We didn’t venture far, just down to the store for some snacks, and over to Tim Hortons for some hot chocolate. We walked along and drank our chocolatey treats and when our cups were empty I told my son to toss them into a blue box that was sitting alongside the road. Cups in hand he happily trotted over to the recycling bin, and placed the cups inside, but as he turned to continue home a man appeared in the doorway of the house beyond the bins, seemingly the owner of the blue boxes sitting at the curb. The man looked dishevelled, dressed in a tattered robe, and some truly hideous slippers, he yelled out for my son… honestly the situation was like something out of a bad children’s movie;

“Hey little boy, get back here for a minute.” the old man called out to my son.

Stopping my stroller I watched my son slowly turn towards this strange and somewhat creepy old man with hesitation.

“May I ask what you think you were just doing?” The man asked my son. I was curious as to what he thought my son was doing, I mean my son is 7 years-old, and was barely 2 feet from my side, he couldn’t have been causing trouble or damage of any kind.

Looking at me in confusion my son responded, ” I just put our empty coffee cups in the bin because my mom told me to.”

At this response the man then turned to me with full-fledged anger and asked, “and what right do you have to dump you trash in my bin?”

Seriously?? Is this man for real? I could not even belive that he had just said something so stupid… honestly… I think I must have appeared as stunned as I felt because the man continued, “Well…. What gives you that right? You think you can just come and put your trash in someone elses can and expect them to deal with it?”

Suppressing a laugh, I responded with honesty, “I’m sorry, I didn’t want to litter, or carry them along with us, and the bin was right there.”

I guess I thought that would be the end of it, surely this man would understand that I was not trying to fill his bin with trash, or cause any issues. It was two cups in a recycling bin, no big deal. Well apparently to this man it was a big deal, because he didn’t just let it go at that, no seriously, he continued….
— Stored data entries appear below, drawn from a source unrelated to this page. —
/-- The role that a TGUY decides (R397, R415, R416): of two starting hubs the preferred one, else the one with the lower identifier, is
ACTIVE. Of two active hubs the one with fewer selected cards stands by. A card in ACTIVE that does not select this hub selects the
other. -/
def State.tguyRole (s : State) (role prefer : Nat) : State :=
  let mine := s.fg 0x024 TW_CFG_PREFER
  if s.role = roleStarting then
    if role = roleStarting then
      if mine ≠ prefer then (if mine = 1 then s.becomeActive none else s.becomeStandby)
      else if s.hubId < s.twinHub then s.becomeActive none else s.becomeStandby
    else if role = roleActive ∨ role = roleClaiming then s.becomeStandby
    else s
  else if s.role = roleClaiming then (if role = roleActive then s.becomeStandby else s)
  else if s.role = roleActive ∧ role = roleActive then
    let here := s.linksSel.length
    let there := s.linksUp.length - here
    if here < there ∨ (here = there ∧ s.twinHub < s.hubId) then s.becomeStandby.raise 0x024 EV_TW_SPLIT_BRAIN else s
  else s

/-- TGUY_RECEIVED (R397, R399). -/
def execTguyReceived (s : State) : Out :=
  .next (match s.twinTake (isTwin 0x20) with
    | none => s
    | some (f, s0) =>
      if !s0.redundant then s0
      else
        let role := f.hdr.argBits 16 3
        let s1 := ({ s0 with tw := { s0.tw with guy := true } } : State).fs 0x024 TW_STATUS_TWIN_ROLE role
        let s2 := if s1.role = roleActive then s1.fs 0x024 TW_STATUS_READY (f.hdr.argBits 19 1) else s1
        ((s2.tguyRole role (f.hdr.argBits 20 1)).mirrorRoles).twinWatch)

/-- TWIN_GUY_TIMEOUT (R399, R414). -/
def execTwinGuyTimeout (s : State) : Out :=
  .next (({ s with tw := { s.tw with guy := false } } : State).twinWatch)

/-- RELEASE_RECEIVED (R414). -/
def execReleaseReceived (s : State) : Out :=
  .next (match s.twinTake (isRole [4]) with
    | none => s
    | some (_, s1) => if s1.redundant && decide (s1.role = roleStandby) then s1.claim else s1)

/-- CLAIM_DECISION (R415). -/
def execClaimDecision (s : State) : Out :=
  .next (
    if s.role ≠ roleClaiming then s
    else if s.linksUp = [] ∨ s.linksSel ≠ [] then (s.becomeActive none).inc 0x024 TW_CNT_SWITCH_UNPLANNED
    else s.becomeStandby.raise 0x024 EV_TW_SPLIT_BRAIN)

/-- TW_CMD.RELEASE, and the SWITCHOVER reaction (R418, R474). -/
def State.twRelease (s : State) : State :=
  if s.redundant && decide (s.role = roleActive) && s.twinGuy && decide (s.fg 0x024 TW_STATUS_TWIN_ROLE = roleStandby) then
    (s.roleSend 4 0 0).becomeStandby
  else s.raise 0x024 EV_TW_RELEASE_REFUSED

def execTwRelease (who : Initiator) (s : State) : Out := .next (s.write who 0x024 TW_CMD State.twRelease)

/-- TW_CMD.RESET_TWIN and its arrival (R68, R419). -/
def State.twResetTwin (s : State) : State := if s.portActive .twin then s.roleSend 5 0 0 else s
def execTwResetTwin (who : Initiator) (s : State) : Out := .next (s.write who 0x024 TW_CMD State.twResetTwin)
def execTwinResetReceived (s : State) : Out :=
  .next (match s.twinTake (isRole [5]) with
    | none => s
    | some (_, s1) =>
      if s1.fb 0 GS_RESET_CTRL_TWIN_EN && s1.portActive .twin then s1.recognise { cause := 5, level := s1.levelOf 5 } none else s1)

/-- TW_CMD.RESYNC (R408). -/
def State.twResync (s : State) : State :=
  if s.fg 0x024 TW_STATUS_MSTATE = 0 then s else if s.role = roleActive then s.resync else s.askResync
def execTwResync (who : Initiator) (s : State) : Out := .next (s.write who 0x024 TW_CMD State.twResync)

/-- TW_CMD.CLR_CNT. -/
def State.twClrCnt (s : State) : State :=
  (((s.wr 0x024 TW_CNT_SWITCH 0).wr 0x024 TW_CNT_RESYNC 0).wr 0x024 TW_CNT_CANOPY_LATE 0).wr 0x024 TW_CNT_BAD 0
def execTwClrCnt (who : Initiator) (s : State) : Out := .next (s.write who 0x024 TW_CMD State.twClrCnt)

/-! ### Planned switchover (R411-R413) -/

/-- The first epoch whose boundary lies at least 200 µs ahead; 0 when the scan unit is not running. -/
def State.aheadEpoch (s : State) : Nat :=
  if !s.scanOn then 0
  else
    let late := s.stAt s.now / stNsU + 200000 - s.scan.next
    let k : Int := if late ≤ 0 ∨ s.epochNs = 0 then 0 else (late + s.epochNs - 1) / s.epochNs
    uns 32 ((s.epoch : Int) + 1 + k)

/-- A switchover requested on this hub (R411 steps 1 and 2). A standby passes the request to the active hub as a SWAP_PROPOSE of its own. -/
def State.swapRequest (s : State) : State :=
  if !s.redundant then s.raise 0x024 EV_TW_SWAP_REFUSED
  else if s.role = roleStandby then (if s.portActive .twin then s.roleSend 1 0 0 else s.raise 0x024 EV_TW_SWAP_REFUSED)
  else if s.role ≠ roleActive ∨ s.tw.swap.isSome ∨ s.tw.quiet ≠ [] ∨ !s.fb 0x024 TW_STATUS_READY ∨ s.fg 0x024 TW_STATUS_MSTATE ≠ 2 ∨
      s.mirrorOk = false then s.raise 0x024 EV_TW_SWAP_REFUSED
  else ({ s with tw := { s.tw with swap := some (s.aheadEpoch, false) } } : State).roleSend 1 0 s.aheadEpoch

def execTwSwap (who : Initiator) (s : State) : Out := .next (s.write who 0x024 TW_CMD State.swapRequest)

/-- PERIODIC_SWAP_DUE (R413). -/
def execPeriodicSwapDue (s : State) : Out :=
  .next (if s.redundant && decide (s.role = roleActive) && decide (s.fg 0x024 TW_SWAP_INTERVAL ≠ 0) then
    (s.fs 0x024 TW_STATUS_SWAP_DUE 1).swapRequest else s)

/-- SWAP_PROPOSE_RECEIVED (R411 steps 3 and 4). -/
def execSwapProposeReceived (s : State) : Out :=
  .next (match s.twinTake (isRole [1]) with
    | none => s
    | some (f, s0) =>
      if s0.role = roleActive then s0.swapRequest
      else
        let s1 := s0.mirrorJudge
        let e := f.hdr.argBits 16 32
        if s1.role ≠ roleStandby ∨ !s1.fb 0x024 TW_STATUS_READY ∨ s1.scanOn = decide (e = 0) then s1.roleSend 3 1 e
        else if e ≠ 0 ∧ (epochDiff e s1.epoch = 0 ∨ 2 ^ 31 ≤ epochDiff e s1.epoch) then s1.roleSend 3 2 e
        else ({ s1 with tw := { s1.tw with swapYes := true, swap := some (e, true) } } : State).roleSend 2 0 e)

/-- SWAP_ANSWER_RECEIVED (R411 step 3). -/
def execSwapAnswerReceived (s : State) : Out :=
  .next (match s.twinTake (isRole [2, 3]) with
    | none => s
    | some (f, s1) =>
      match s1.tw.swap with
      | some (e, false) =>
        if s1.role ≠ roleActive then s1
        else if f.hdr.argBits 0 8 = 2 then { s1 with tw := { s1.tw with swap := some (e, true) } }
        else ({ s1 with tw := { s1.tw with swap := none } } : State).raise 0x024 EV_TW_SWAP_REFUSED
      | _ => s1)

/-- SWAP_ANSWER_TIMEOUT (R411 step 3). -/
def execSwapAnswerTimeout (s : State) : Out :=
  .next (match s.tw.swap with
    | some (_, false) =>
      if s.role = roleActive then ({ s with tw := { s.tw with swap := none } } : State).raise 0x024 EV_TW_SWAP_REFUSED else s
    | _ => s)

/-- SWAP_DONE and the update block: a hub that waited for it reverts (R503); the new standby, armed, strikes at the first epoch boundary
at least 200 µs ahead (R500 step 3). -/
def State.updSwapped (s : State) : State :=
  let s1 := { s with up := { s.up with swapWanted := false, leaving := false } }
  if s.up.leaving then s1.strikeFail
  else if s.up.turn ∧ s.role = roleStandby then { s1 with up := { s1.up with strikeAt := some s.aheadEpoch } }
  else s1

/-- A swap is complete on this hub (R411 step 7, R413). -/
def State.swapDone (s : State) : State :=
  (((s.fs 0x024 TW_STATUS_SWAP_DUE 0).inc 0x024 TW_CNT_SWITCH_PLANNED).raise 0x024 EV_TW_SWAP_DONE).updSwapped

/-- The swap point (R411 step 5): the roles change, with the mirror SYNCED in the other direction. -/
def State.swapPoint (s : State) : State :=
  let clean (t : State) : State :=
    ({ t with tw := { t.tw with swap := none, swapYes := false, entries := [], sentQ := [], snap := false, rseq := none } } : State).fs
      0x024 TW_LAG_BACKLOG 0
  if s.role = roleActive then
    let s1 := (clean s.closeRecords).setRole roleStandby
    { s1 with tw := { s1.tw with quiet := List.range 24 } }.fs 0x024 TW_STATUS_TWIN_ROLE roleActive
  else if s.role = roleStandby then
    let s1 := ((clean s).takeOver (some s.now)).setRole roleActive
    { s1 with tw := { s1.tw with newSwap := true } }.fs 0x024 TW_STATUS_TWIN_ROLE roleStandby
  else clean s

/-- The swap accepted for epoch `e` or before is due. -/
def State.swapDue (s : State) (e : Nat) : Bool := match s.tw.swap with
  | some (x, true) => decide (epochDiff e x < 2 ^ 31)
  | _ => false

/-- The new active hub's swap is done when every card link in ACTIVE has selected it. -/
def State.newSwapCheck (s : State) : State :=
  if s.tw.newSwap ∧ s.linksSel.length = s.linksUp.length then
    ({ s with tw := { s.tw with newSwap := false } } : State).swapDone else s

/-- A pitch leaves its quiet hold: ACTIVE 0 on its lane, and SWAP_DONE with the last one (R411, R412). -/
def State.quietEnd (s : State) (n : Nat) : State :=
  if !s.tw.quiet.contains n then s
  else
    let s1 := { s with tw := { s.tw with quiet := s.tw.quiet.filter (· != n) } }
    if s1.tw.quiet = [] then s1.swapDone else s1

/-- PITCH_QUIET and QUIET_HOLD_TIMEOUT (R412). -/
def execPitchQuiet (pitch : Pitch) (s : State) : Out := .next (s.quietEnd pitch.val)
def execQuietHoldTimeout (pitch : Pitch) (s : State) : Out := .next (s.quietEnd pitch.val)

end Sys2Proof.Machine
end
“Can you please remove your trash from my bin Ma’am?” He said in a gruff voice pointing to the bins on the side of the street.

“Pardon?” I was in total shock.

Was this man serious? Did he really care that much about two paper cups in his recycling bin? No, this could no be real, no one was this crazy. I could understand if I had dropped an entire bag of garbage into his trash can, but it was two freaking cups in a recycling bin!  Honestly, no matter how much recycling you put out on the street the city will pick it up. WTF is his problem????

“You heard me, remove your trash from my blue bin.” The man replied, now stepping out the doorway and down to the steps of his front entrance.

“You really want me to take my two cups out of your blue box that is simply sitting by the road?” I asked starting to get irritated by this mans clear irrationality.


I laughed out loud, I truly couldn’t help it at this point. “No!” was all I could manage.

“Listen young lady,” hmm… first I was ma’am and now I was young lady, and this senile old man was actually getting angry over two paper cups, “Get your garbage out of my bin, go put it in someone elses bin, I don’t care, I just don’t want it in my bin!”

I could feel my blood starting to boil, I don’t like stupid people on a good day, and this man was clearly the leader of the pack when it comes to idiots. “You want me to take my two cups out of your bin?” I asked, obviously annoyed at this point, and unable to fully believe that this crazy person was actually upset about something so ridiculous.

“What are you slow?” he asked with obvious nuisance, “Yes, I… want…you… to… take… your… trash… out… of… my… bin…. Do you understand me? Or do I have to explain it in a more basic way so you can grasp what I just said?”


Was this really happening? Maybe I fell asleep, and I am having some seriously twisted dream, because I know this 70 year-old sleaze-ball in his tattered goodwill house coat, filthy grey socks, and disgusting excuse for slippers that are obviously slick with scum, did NOT just speak to me like an I am a simpleton….. there is no way this is real!!!

But it was real, and he was serious….

So I did the only proper thing, I removed my trash from his bin, kindly deposited it on his lawn, and carried on home.

I’m sorry old man, I guess I didn’t fully understand your instructions you should have been more clear, after all I’m a bit slow!!!